This introductory article is being written just over 30 years after the original Flynn Effect article was published in Flynn [18
]. Enough exploratory research has been conducted (some, as noted, under the guise of confirmatory research) that we are now in a strong position to develop and test plausible explanatory models, confirmatory efforts that emerge naturally from past exploratory work. One additional component is required.
Methodological issues associated with the study of the Flynn Effect have been relatively ignored for the past 30 years. In the exciting rush to propose the ultimate explanation, few researchers have given much thought to the methodological challenges involved in even specifying the Flynn Effect, much less investigating it. My paper critical of Flynn Effect work at that time [3
] was particularly focused on methodological weaknesses in past Flynn Effect work. Though early theoretical suggestions were insightful, few methodological innovations existed that shed light on the patterns. As Tukey both promoted and illustrated, methodological approaches to exploratory work are at the foundational level of scientific progress in relatively immature areas of scientific development. What do I mean by methodology?

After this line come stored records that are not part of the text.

-- ==== Sys2Proof/Tests/Slice0.lean ====
section
/-! SUPPORT. Tests on fixed values: which terms are instructions, words of every family decoded, one
step of an instruction with its result from the manual, and for every statement with hypotheses a state
and operands that meet them. -/

namespace Sys2Proof.Tests

-- one proof after another: each evaluates much
set_option Elab.async false

open Sys2Proof Sys2Proof.Machine Sys2Proof.Claims

/-! ### States that the tests start from -/

/-- A launch that runs its first phase and grants everything. -/
def launch0 : Launch :=
  { hdrs := [placedTask.hdr], state := .running
    grants := { barl := 2 ^ 64 - 1, barp := 2 ^ 64 - 1, jnl := 2 ^ 64 - 1, jnp := 2 ^ 64 - 1, trg := 2 ^ 64 - 1
                qp := 2 ^ 256 - 1, cg := 2 ^ 256 - 1, gg := 2 ^ 256 - 1 } }

/-- The registers: addresses in the vaults, local memory, the mirrored region and space 4, and small
numbers. -/
def regs0 : Vector Word 62 :=
  Vector.ofFn fun i => ([0, 0x1000_0000_0000_1000, 0x2000_0000_0000_0100, 0x3000_0000_0000_0020,
    0x4000_0000_0000_0000, 5, 0, -1, 0x1000_0000_0000_2000, 0x2000_0000_0000_0400,
    0x2000_0000_0000_0000] : List Word).getD i.val 0

/-- Core 0 runs a task of the running context 0, with 62 registers, all of local memory, a handler and every
space granted. -/
def user : State :=
  { core := {
      task := some placedTask, rlim := 62, pc := 0x1000_0000_0000_0100, npc := 0x1000_0000_0000_0104, x := regs0
      prot := Vector.ofFn fun i => ([0x9E3F_FFFF_F000_0000, 0xAE3F_FFFF_F000_0000, 0xBE3F_FFFF_F000_0000,
        0xCE3F_FFFF_F000_0000] : List Word).getD i.val 0 }
    mmio := resetRegs.writeN 0x0010_0000 8 1
    slots := [{ id := 0, queue := 0, ctx := 0, sig := 0, sigHost := true, sigval := 1, kind := .launch launch0 }] }

/-- The same in the handler. -/
def priv : State := { user with core := { user.core with p := true } }

theorem usable (s : State) (fields cells : List Nat) (hp : s.poison = []) (h : ∀ i ∈ fields, i = 0 ∨ i < s.core.rlim)
    (hr : s.core.rorder = [] := by rfl) :
    Usable s fields cells := ⟨h, by simp [State.awaits, hr], by simp [hp]⟩

theorem plain_nil : Plain [] := by simp [Plain, InMemory]
theorem plain_vault (off n : Nat) : Plain [(.vault off, n)] := by simp [Plain, InMemory]
theorem plain_hbm (off n : Nat) : Plain [(.hbm off, n)] := by simp [Plain, InMemory]
theorem plain_loc (c off n : Nat) : Plain [(.loc c off, n)] := by simp [Plain, InMemory]
theorem mem_mirror (off n : Nat) : InMemory [(.mirror off, n)] := by simp [InMemory]

theorem heard_user : Heard user := ⟨rfl, by decide +kernel, placedTask, rfl, by decide⟩

theorem granted_user (f : Grants → Nat) (n : Nat) (h : (f launch0.grants).testBit n = true) : Granted user f n :=
  ⟨_, List.mem_singleton.mpr rfl, rfl, launch0, rfl, h⟩

theorem unheard_user : Unheard user := by
  intro k hk
  simp [user] at hk

def flit0 : Flit := { words := List.replicate 8 0 }

/-- A term of core 0 for well 0 of router 0. -/
def term0 (tag : Word) (p : TermPhase) : Term :=
  { src := .core 0, ctx := 0, home := 0, idx := 0, inc := 1, tag := tag, scaled := false, lt := true, bf16 := false
    data := List.replicate 64 0, phase := p }

/-- A read of it. -/
def read0 (gen : Nat) (p : ReadPhase) : WellRead :=
  { core := 0, ctx := 0, home := 0, idx := 0, inc := 1, delta := false, bf16 := false, rd := 61, handle := 0x100_0000
    dst := 0x2000_0000_0000_0400, desc := 0x2000_0000_0000_0100, req := 0, gen := gen, dl := 100, base := 0, phase := p
    d := 1, e := 0, got := [(0, List.replicate 64 (some 0))] }


/-! ### Terms that are no instructions -/

/-- R52: two literals. -/
theorem test_ill_formed_two_literals :
    ([.add 1 (.lit32 0) (.lit32 0), .sel 1 (.lit32 0) (.lit64 0) 2, .madd 1 (.lit64 0) (.lit64 0), .fadd 1 (.lit32 0) (.lit32 0) .rne,
      .beq (.lit32 0) (.lit32 0) 0, .movxw (.lit32 0) (.lit32 0) 0, .amoAdd 1 (.lit64 0) (.lit32 0) true false false,
      .bkopSumS32 1 (.lit32 0) (.lit32 0), .bkopFill (.lit32 0) (.reg 1) (.lit32 0), .rpost (.reg 1) (.lit32 0) (.lit32 0) false false false,
      .ldx 1 (.lit32 0) (.lit32 0) false .b64, .stx (.lit32 0) (.reg 1) (.lit32 0) false .b8, .st (.lit32 0) (.lit32 0) .b8 0,
      .vld 1 (.strided (.lit32 0) (.lit32 0)) none, .gld (.lit32 0) (.lit32 0) 0 0, .sbind 0 (.lit32 0) (.lit32 0) 0,
      .spawn (.lit32 0) (.lit32 0), .barw (.lit32 0) (.lit32 0), .csetup 1 (.lit32 0) (.lit32 0), .cqwait 1 (.lit32 0) (.lit32 0),
      .xinvPage (.lit32 0) (.lit32 0)] : List Instr).all (fun i => !wellFormed i) = true := by decide

/-- R91, R106, R113, R119, R145, R159-R161: the operand limits of single instructions. -/
theorem test_ill_formed_operands :
    ([.ld 3 (.reg 1) 0 .p 0, .ld 0 (.reg 1) 0 .p 0, .ldx 61 (.reg 1) (.reg 2) true .p, .st (.reg 3) (.reg 1) .p 0,
      .st (.lit32 0) (.reg 1) .p 0, .lda 2 (.reg 1) .system .b64 false false 0, .stl (.reg 2) (.reg 1) .package .b8 false false 0,
      .loop 0 0, .spinw 1 (.reg 2) 0 5, .spinw 1 (.reg 2) 0 27, .vtopk 1 2 0 none, .vtopk 1 2 9 none,
      .accrd 1 0 0 false .rne .img, .accst 0 1 2 false false .rne .img, .accld 0 1 0 false false .rne .bf16,
      .accld 0 1 0 false false .rup .f32] : List Instr).all (fun i => !wellFormed i) = true := by decide

/-! ### Words written out from the tables of R53-R66 -/

theorem test_decode_alu :
    decodeWord 0x02188281 0 0 = .ok (.sub 3 (.reg 4) (.reg 5)) ∧ decodeWord 0x0630FFC0 0 0 = .ok (.andi 6 (.reg 7) (-64))
      ∧ decodeWord 0x0C412203 0 0 = .ok (.srai 8 (.reg 9) false 3) ∧ decodeWord 0x0E516602 0 0 = .ok (.mulhu 10 (.reg 11) (.reg 12))
      ∧ decodeWord 0x10188283 0 0 = .ok (.remu 3 (.reg 4) (.reg 5)) ∧ decodeWord 0x12188284 0 0 = .ok (.cmp 3 (.reg 4) (.reg 5) .ltu)
      ∧ decodeWord 0x1430EE64 0 0 = .ok (.cmpi 6 (.reg 7) .gt 100) ∧ decodeWord 0x16188289 0 0 = .ok (.sel 3 (.reg 4) (.reg 5) 9)
      ∧ decodeWord 0x18188280 0 0 = .ok (.extz 3 (.reg 4) (.reg 5)) ∧ decodeWord 0x1A188283 0 0 = .ok (.addsh 3 (.reg 4) (.reg 5) 3)
      ∧ decodeWord 0x1C188289 0 0 = .ok (.fmul 3 (.reg 4) (.reg 5) .rtz) := ⟨rfl, rfl, rfl, rfl, rfl, rfl, rfl, rfl, rfl, rfl, rfl⟩

theorem test_decode_jumps :
    decodeWord 0x2430FFFB 0 0 = .ok (.blt (.reg 6) (.reg 7) (-5)) ∧ decodeWord 0x28281FFD 0 0 = .ok (.loop 5 (-3))
      ∧ decodeWord 0x2E00000C 0 0 = .ok (.call 12) ∧ decodeWord 0x2A002002 0 0 = .ok (.ret (.reg 1))
      ∧ decodeWord 0x2A08E001 0 0 = .ok (.jalr 1 (.reg 7)) ∧ decodeWord 0x1E000000 0 0 = .ok (.hint 0) :=
  ⟨rfl, rfl, rfl, rfl, rfl, rfl⟩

In regards the Flynn Effect, methodological advances are ones that use innovative designs or analytic efforts to shed light—either from an exploratory or confirmatory perspective—on patterns that were otherwise obscure. Several domains of methodology are relevant. One involves the methodology of family studies. In most past research, family studies scholars have often conflated within- and between-family variance. The result is a quagmire of often confusing and sometimes fully incorrect findings. As one example, I published a recent paper showing that past birth order researchers have consistently interpreted what were almost certainly Flynn Effect patterns as birth order patterns, exactly because of the conflation of within- and between-family variance [23
]. As another example, Sundet et al.
] showed that changes in fertility and family composition patterns provide a coherent explanatory system to help explain the Flynn Effect. A second methodological domain involves the application of time series analysis and growth curve modeling. Few Flynn Effect studies have used such analytic methods, though they are perfectly designed for many collected Flynn Effect datasets (see [26
] for an example of a growth curve modeling exercise). More broadly, new statistical/methodological advances have seldom been found in past Flynn Effect research. Recent studies have become markedly more sophisticated, however (see, for example, [27
]). Another exception is provided by two recent meta-analyses, published as this essay was being written (more on those meta-analytic results later in this essay).
The dearth of sophisticated and innovated methodology, combined with an invitation for me to be guest-editor of a special issue of the Journal of Intelligence on the Flynn Effect, resulted in a call-for-papers from Flynn Effect researchers to contribute a paper on methodological advances in studying the Flynn Effect (with the term “methodological” broadly construed). The result is the four papers published in this special issue. In each case, sophisticated methodological thinking is combined with a strong focus on explaining the Flynn Effect. I will briefly review those in a later section.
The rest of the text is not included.